Michael E. Ruhling is an associate professor of Fine Arts/Music in the College of Liberal Arts at the Rochester (NY) Institute of Technology, where he has taught a variety of courses in music history and appreciation, and conducted the RIT Orchestra, since 1998. He has also taught courses at the Eastman School of Music, Goshen College, Huntington College, and The Catholic University of America. He received his Ph.D. in historical musicology from The Catholic University of America in 2000, and holds masters degrees in orchestral conducting (U. of Missouri) and music history (U. of Notre Dame). From 2004 to 2009 Dr. Ruhling served on the conducting and lecture faculty of the Classical Music Festival held each August in Eisenstadt, Austria. He has appeared as guest conductor of the Brighton Symphony Orchestra, Prince George's Philharmonic, Finger Lakes Symphony, UNLV Symphony and Opera, Rochester's Air de Cour, and several other orchestras and choirs throughout the country. His book Johann Peter Salomon's Scores of Four Haydn Symphonies: Edition with Commentary was published by the Edwin Mellen Press in 2004, and his essay on the symphonies of Michael Haydn will appear in The Symphonic Repertoire, Vol. 1: The Eighteenth Century Symphony to be published by the Indiana University Press in 2010. He has delivered numerous papers and presented many lecture-performances on 18th and 19th century repertoire and performance practices, and was named the 2008-2009 Christopher Hogwood Historically Informed Performance Fellow by the Boston Handel and Haydn Society, this country's oldest performing ensemble. Dr. Ruhling is the first president of the Haydn Society of North America, is a member of the Haydn Society of Great Britain's Committee of Honour, and recently served as secretary-treasurer of the Society for Eighteenth Century Music. He lives in Irondequoit, New York with his wife Julie, an accomplished pianist, and sons Alexander, Peter, and Nicholas.

Carolyn Goodman

Concert Master

Coming from a family of scientists and musicians, Carolyn Wenk Goodman decided on violin as a career at the urging of her teacher and mentor Bronislaw Gimpel. Her later teachers included Paul Rolland, Andre Gertler and master classes with Isaac Stern.

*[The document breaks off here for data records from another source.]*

-- ==== Sys2Proof/Laws/State.lean ====
section
/-! SUPPORT. One lemma for each field that a named update leaves as it was, and for the field it writes. -/

namespace Sys2Proof.Machine

@[simp] theorem State.modRing_pending (s : State) (r : RingId) (f : RingRecord → RingRecord) : (s.modRing r f).pending = s.pending := rfl
@[simp] theorem State.modRing_held (s : State) (r : RingId) (f : RingRecord → RingRecord) : (s.modRing r f).held = s.held := rfl
@[simp] theorem State.modRing_rx (s : State) (r : RingId) (f : RingRecord → RingRecord) : (s.modRing r f).rx = s.rx := rfl
@[simp] theorem State.modRing_ledger (s : State) (r : RingId) (f : RingRecord → RingRecord) : (s.modRing r f).ledger = s.ledger := rfl
@[simp] theorem State.modRing_intake (s : State) (r : RingId) (f : RingRecord → RingRecord) : (s.modRing r f).intake = s.intake := rfl
@[simp] theorem State.modRing_disp (s : State) (r : RingId) (f : RingRecord → RingRecord) : (s.modRing r f).disp = s.disp := rfl
@[simp] theorem State.modRing_heads (s : State) (r : RingId) (f : RingRecord → RingRecord) : (s.modRing r f).heads = s.heads := rfl
@[simp] theorem State.modRing_steering (s : State) (r : RingId) (f : RingRecord → RingRecord) : (s.modRing r f).steering = s.steering := rfl
@[simp] theorem State.modRing_port (s : State) (r : RingId) (f : RingRecord → RingRecord) : (s.modRing r f).port = s.port := rfl
@[simp] theorem State.modRing_tx (s : State) (r : RingId) (f : RingRecord → RingRecord) : (s.modRing r f).tx = s.tx := rfl
@[simp] theorem State.modRing_notices (s : State) (r : RingId) (f : RingRecord → RingRecord) : (s.modRing r f).notices = s.notices := rfl
@[simp] theorem State.modRing_mgmt (s : State) (r : RingId) (f : RingRecord → RingRecord) : (s.modRing r f).mgmt = s.mgmt := rfl
@[simp] theorem State.modRing_tick (s : State) (r : RingId) (f : RingRecord → RingRecord) : (s.modRing r f).tick = s.tick := rfl

@[simp] theorem State.modSource_pending (s : State) (k : SourceId) (f : Source → Source) : (s.modSource k f).pending = s.pending := rfl
@[simp] theorem State.modSource_held (s : State) (k : SourceId) (f : Source → Source) : (s.modSource k f).held = s.held := rfl
@[simp] theorem State.modSource_rx (s : State) (k : SourceId) (f : Source → Source) : (s.modSource k f).rx = s.rx := rfl
@[simp] theorem State.modSource_ledger (s : State) (k : SourceId) (f : Source → Source) : (s.modSource k f).ledger = s.ledger := rfl
@[simp] theorem State.modSource_intake (s : State) (k : SourceId) (f : Source → Source) : (s.modSource k f).intake = s.intake := rfl
@[simp] theorem State.modSource_disp (s : State) (k : SourceId) (f : Source → Source) : (s.modSource k f).disp = s.disp := rfl
@[simp] theorem State.modSource_heads (s : State) (k : SourceId) (f : Source → Source) : (s.modSource k f).heads = s.heads := rfl
@[simp] theorem State.modSource_steering (s : State) (k : SourceId) (f : Source → Source) : (s.modSource k f).steering = s.steering := rfl
@[simp] theorem State.modSource_rings (s : State) (k : SourceId) (f : Source → Source) : (s.modSource k f).rings = s.rings := rfl
@[simp] theorem State.modSource_port (s : State) (k : SourceId) (f : Source → Source) : (s.modSource k f).port = s.port := rfl
@[simp] theorem State.modSource_tx (s : State) (k : SourceId) (f : Source → Source) : (s.modSource k f).tx = s.tx := rfl
@[simp] theorem State.modSource_mgmt (s : State) (k : SourceId) (f : Source → Source) : (s.modSource k f).mgmt = s.mgmt := rfl
@[simp] theorem State.modSource_tick (s : State) (k : SourceId) (f : Source → Source) : (s.modSource k f).tick = s.tick := rfl

@[simp] theorem State.setDisp_pending (s : State) (d : Dispatcher) : (s.setDisp d).pending = s.pending := rfl
@[simp] theorem State.setDisp_held (s : State) (d : Dispatcher) : (s.setDisp d).held = s.held := rfl
@[simp] theorem State.setDisp_rx (s : State) (d : Dispatcher) : (s.setDisp d).rx = s.rx := rfl
@[simp] theorem State.setDisp_ledger (s : State) (d : Dispatcher) : (s.setDisp d).ledger = s.ledger := rfl
@[simp] theorem State.setDisp_intake (s : State) (d : Dispatcher) : (s.setDisp d).intake = s.intake := rfl
@[simp] theorem State.setDisp_heads (s : State) (d : Dispatcher) : (s.setDisp d).heads = s.heads := rfl
@[simp] theorem State.setDisp_steering (s : State) (d : Dispatcher) : (s.setDisp d).steering = s.steering := rfl
@[simp] theorem State.setDisp_rings (s : State) (d : Dispatcher) : (s.setDisp d).rings = s.rings := rfl
@[simp] theorem State.setDisp_port (s : State) (d : Dispatcher) : (s.setDisp d).port = s.port := rfl
@[simp] theorem State.setDisp_tx (s : State) (d : Dispatcher) : (s.setDisp d).tx = s.tx := rfl
@[simp] theorem State.setDisp_notices (s : State) (d : Dispatcher) : (s.setDisp d).notices = s.notices := rfl
@[simp] theorem State.setDisp_mgmt (s : State) (d : Dispatcher) : (s.setDisp d).mgmt = s.mgmt := rfl
@[simp] theorem State.setDisp_tick (s : State) (d : Dispatcher) : (s.setDisp d).tick = s.tick := rfl

@[simp] theorem State.setItems_pending (s : State) (l : List IntakeItem) : (s.setItems l).pending = s.pending := rfl
@[simp] theorem State.setItems_held (s : State) (l : List IntakeItem) : (s.setItems l).held = s.held := rfl
@[simp] theorem State.setItems_rx (s : State) (l : List IntakeItem) : (s.setItems l).rx = s.rx := rfl
@[simp] theorem State.setItems_ledger (s : State) (l : List IntakeItem) : (s.setItems l).ledger = s.ledger := rfl
@[simp] theorem State.setItems_disp (s : State) (l : List IntakeItem) : (s.setItems l).disp = s.disp := rfl
@[simp] theorem State.setItems_heads (s : State) (l : List IntakeItem) : (s.setItems l).heads = s.heads := rfl
@[simp] theorem State.setItems_steering (s : State) (l : List IntakeItem) : (s.setItems l).steering = s.steering := rfl
@[simp] theorem State.setItems_rings (s : State) (l : List IntakeItem) : (s.setItems l).rings = s.rings := rfl
@[simp] theorem State.setItems_port (s : State) (l : List IntakeItem) : (s.setItems l).port = s.port := rfl
@[simp] theorem State.setItems_tx (s : State) (l : List IntakeItem) : (s.setItems l).tx = s.tx := rfl
@[simp] theorem State.setItems_notices (s : State) (l : List IntakeItem) : (s.setItems l).notices = s.notices := rfl
@[simp] theorem State.setItems_mgmt (s : State) (l : List IntakeItem) : (s.setItems l).mgmt = s.mgmt := rfl
@[simp] theorem State.setItems_tick (s : State) (l : List IntakeItem) : (s.setItems l).tick = s.tick := rfl

@[simp] theorem State.setRxFrame_pending (s : State) (f : Option RxFrame) : (s.setRxFrame f).pending = s.pending := rfl
@[simp] theorem State.setRxFrame_held (s : State) (f : Option RxFrame) : (s.setRxFrame f).held = s.held := rfl
@[simp] theorem State.setRxFrame_ledger (s : State) (f : Option RxFrame) : (s.setRxFrame f).ledger = s.ledger := rfl
@[simp] theorem State.setRxFrame_intake (s : State) (f : Option RxFrame) : (s.setRxFrame f).intake = s.intake := rfl
@[simp] theorem State.setRxFrame_disp (s : State) (f : Option RxFrame) : (s.setRxFrame f).disp = s.disp := rfl
@[simp] theorem State.setRxFrame_heads (s : State) (f : Option RxFrame) : (s.setRxFrame f).heads = s.heads := rfl
@[simp] theorem State.setRxFrame_steering (s : State) (f : Option RxFrame) : (s.setRxFrame f).steering = s.steering := rfl
@[simp] theorem State.setRxFrame_rings (s : State) (f : Option RxFrame) : (s.setRxFrame f).rings = s.rings := rfl
@[simp] theorem State.setRxFrame_port (s : State) (f : Option RxFrame) : (s.setRxFrame f).port = s.port := rfl
@[simp] theorem State.setRxFrame_tx (s : State) (f : Option RxFrame) : (s.setRxFrame f).tx = s.tx := rfl
@[simp] theorem State.setRxFrame_notices (s : State) (f : Option RxFrame) : (s.setRxFrame f).notices = s.notices := rfl
@[simp] theorem State.setRxFrame_mgmt (s : State) (f : Option RxFrame) : (s.setRxFrame f).mgmt = s.mgmt := rfl
@[simp] theorem State.setRxFrame_tick (s : State) (f : Option RxFrame) : (s.setRxFrame f).tick = s.tick := rfl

After completing a M.Mus. in violin/viola performance and pedagogy at the University of Illinois, Carolyn went to Europe for five years to play in the first violin section of the Amsterdam Philharmonic. Since returning to America, she has been active in New York City, performing such diverse music as orchestral, chamber, opera, ballet, Broadway shows and jazz, while specializing in American contemporary music in a long running concert series at Carnegie Hall. She considers herself fortunate to have performed with and learned from such greats as David Oistrakh, Leonard Bernstein, Arthur Rubinstein, Yehudi Menuhin, Yo-Yo Ma, Winton Marsalis (Jazz at Lincoln Center) Ray Charles, Eubie Blake, and, presently, with Itzaak Perlman for a three year period. Carolyn has recorded for film, radio, TV and on CD with, among others, Phillip Glass, Brian Eno, Keith Jarrett,and Sir Roland Hanna on Nonesuch, London and Philips labels. Carolyn lives with her family in Pittsford and enjoys traveling to Massachussetts to watch her daughter Sarah play softball for Smith College.